FIG. 9 shows how the levels in the storage tank 28 (dotted line) and in the tub 10 (solid line) change after the two-port valve 32 is opened. Point A in the diagram relates to when water inside the storage tank 28 and inside the washing tub (10) reach the same level, while point B shows the final water level reached in the tub 10 at the end of the laundry soaking phase.

When the two-port valve 32 is closed, the auxiliary pump 22 is switched off and some fresh water is taken from the tap through the detergent dispenser (not shown), to deliver the detergent to the wash unit 10. Only part of the water required is taken from the tap, because most of it has been taken from the storage tank 28, allowing a substantial water saving. At this point the situation is again as in step one above.

FIGS. 5 and 6 show the configuration of the hydraulic circuit tested by the applicant. Such solution allows the use of a storage plastic tank 28 of about 13,5 liter placed on the back side of the tub 10. The storage tank 28 is advantageously made by means of blow-molding or rotational-molding.

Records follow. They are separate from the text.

theorem advanceIteration_keeps (ha : c.state = .applying) (hs : controllerSafe c) (hu : unitsSafe c) :
    controllerSafe (advanceIteration c) ∧ unitsSafe (advanceIteration c) := by
  obtain ⟨hband, hcnt, hiter⟩ := (controllerSafe_iff_of_applying ha).mp hs
  have ⟨_, _, _, _, herr⟩ := hu
  rcases advanceIteration_cases c with ⟨hmore, h⟩ | ⟨hlast, h⟩ <;> rw [h]
  · exact ⟨controllerSafe_startSweep hmore, unitsSafe_startBand (by decide) herr⟩
  · rw [controllerSafe_iff_of_done rfl]
    unfold maxIterations at hlast
    exact ⟨⟨hband, hcnt, by dsimp only; omega⟩, hu⟩

end

/-! ## Commands and steps -/

section

variable {i : Instr} {s t : State}

theorem tick_keeps_controllerInvariants (inbuf : List F32) (hs : controllerSafe s.cal) (hu : unitsSafe s.cal) :
    controllerSafe (tick inbuf s).2.cal ∧ unitsSafe (tick inbuf s).2.cal := by
  rcases tick_cases inbuf s with ⟨-, h⟩ | ⟨hc, h⟩ | ⟨ha, h⟩ | ⟨-, h⟩ <;> rw [h]
  · exact ⟨measureBlock_keeps_controllerSafe inbuf hs, measureBlock_keeps_unitsSafe inbuf hs hu⟩
  · exact ⟨(controllerSafe_iff_of_applying rfl).mpr ((controllerSafe_iff_of_computing hc).mp hs), hu⟩
  · exact advanceIteration_keeps ha hs hu
  · exact ⟨hs, hu⟩

/-- Writing an error code other than BufferOverflow touches no other part of the invariants (44 R261). -/
theorem lastError_keeps_controllerInvariants {c : Calibration} {code : ErrorCode} (hcode : code ≠ .bufferOverflow)
    (hs : controllerSafe c) (hu : unitsSafe c) :
    controllerSafe { c with lastError := code } ∧ unitsSafe { c with lastError := code } := by
  obtain ⟨hn, hk, hlen, hlen', -⟩ := hu
  exact ⟨hs, hn, hk, hlen, hlen', hcode⟩

theorem exec_keeps_controllerInvariants (h : exec i s = .next t) (hs : controllerSafe s.cal) (hu : unitsSafe s.cal) :
    controllerSafe t.cal ∧ unitsSafe t.cal := by
  have ⟨_, _, _, _, herr⟩ := hu
  rcases exec_cal_cases h with ht | ⟨-, ht⟩ | ⟨-, -, ht⟩ | ⟨-, -, ht⟩ | ⟨n, -, -, ht⟩ | ⟨n, -, -, ht⟩ | ⟨-, ht⟩ |
    ⟨-, ht⟩ <;> rw [ht]
  · exact ⟨hs, hu⟩
  · exact ⟨⟨rfl, rfl, rfl⟩, by decide⟩
  · exact ⟨controllerSafe_startSweep (Nat.zero_lt_succ _), unitsSafe_startBand (by decide) herr⟩
  · exact lastError_keeps_controllerInvariants (by decide) hs hu
  · exact tick_keeps_controllerInvariants _ hs hu
  · exact lastError_keeps_controllerInvariants (by decide) hs hu
  · exact ⟨⟨rfl, rfl, rfl⟩, hu⟩
  · exact ⟨hs, hu⟩

/-- Everything a step can do to the controller: it serves a reset, leaves the controller alone, or runs a command. -/
theorem step_cal_cases (h : step s = .next t) :
    (∃ rest, s.pending = .reset :: rest ∧ t.cal = Calibration.reset) ∨
      ((∀ rest, s.pending ≠ .reset :: rest) ∧ t.cal = s.cal) ∨
      ∃ w rest i u, s.pending = .write 0 .word w :: rest ∧ decode w = .ok i ∧ u.cal = s.cal ∧ exec i u = .next t := by
  rcases step_cases h with ⟨hp, rfl⟩ | ⟨rest, hp, rfl⟩ | ⟨a, rest, r, hp, ha, rfl⟩ | ⟨addr, w, rest, hp, -, rfl⟩ |
    ⟨w, rest, e, hp, -, rfl⟩ | ⟨w, rest, i, hp, hd, hexec⟩
  · exact .inr (.inl ⟨by simp [hp], rfl⟩)
  · exact .inl ⟨rest, hp, rfl⟩
  · exact .inr (.inl ⟨by simp [hp, ha], rfl⟩)
  · exact .inr (.inl ⟨by simp [hp], writeLocation_cal ..⟩)
  · exact .inr (.inl ⟨by simp [hp], rfl⟩)
  · exact .inr (.inr ⟨w, rest, i, { s with pending := rest, response := .ack }, hp, hd, rfl, hexec⟩)

/-- Settles O23: a step resets the controller, leaves it alone or runs a command, and each command keeps the invariants, a
tick sample by sample. -/
theorem stepKeepsTheControllerInvariants : Obligations.StepKeepsTheControllerInvariants := by
  intro s t hs hu h
  rcases step_cal_cases h with ⟨rest, -, ht⟩ | ⟨-, ht⟩ | ⟨w, rest, i, u, -, -, hcal, hexec⟩
  · rw [ht]
    exact ⟨⟨rfl, rfl, rfl⟩, by decide⟩
  · rw [ht]
    exact ⟨hs, hu⟩
  · exact exec_keeps_controllerInvariants hexec (hcal ▸ hs) (hcal ▸ hu)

It is clear from FIGS. 5 and 6 how the hydraulic system according to the present invention allows a very easy installation by exploiting free spaces around the tub. The position of the storage tank 28 (with a bottom lower than the bottom portion of the tub 10) which faces a zone where the motor and transmission (not shown) are placed (either with traditional belt-pulley transmission or direct drive) allows also a further reduction of possible noises thereof. In FIG. 5 it is shown a nozzle 20a of the recirculation line 20 by which spray washing can be carried out during washing cycle. In FIG. 5 it is also shown a usual automatic ball valve 60 placed between the discharge line 12 and the tub 10 for avoiding any waste of detergent to the drain.

The hydraulic configuration layout according to the invention allows solving several problems that could limit the operability of the water reuse system.

The use of an auxiliary pump 22 as a recirculation pump allows considering not relevant the water storage tank position referred to the wash unit 10. Indeed if the water storage tank 28 has a lower level which is not higher than the upper level of water in the wash unit 10 an incomplete draining of the storage tank 28 can occur. FIG. 2 highlights the situation due the communicating vessels phenomena.

With the recirculation pump 22 in combination with the two-port valve 32 this issue can be solved. To drain completely the tank, at first the two-port valve 32 is switched on. Then, by the recirculation pump 22 the water is conducted directly on the load. The load absorption avoids the water refill in the circuit. Without the auxiliary pump 22 the only way to drain the storage tank 28 is by gravity and this constrains to have the tank 28 in an upper position.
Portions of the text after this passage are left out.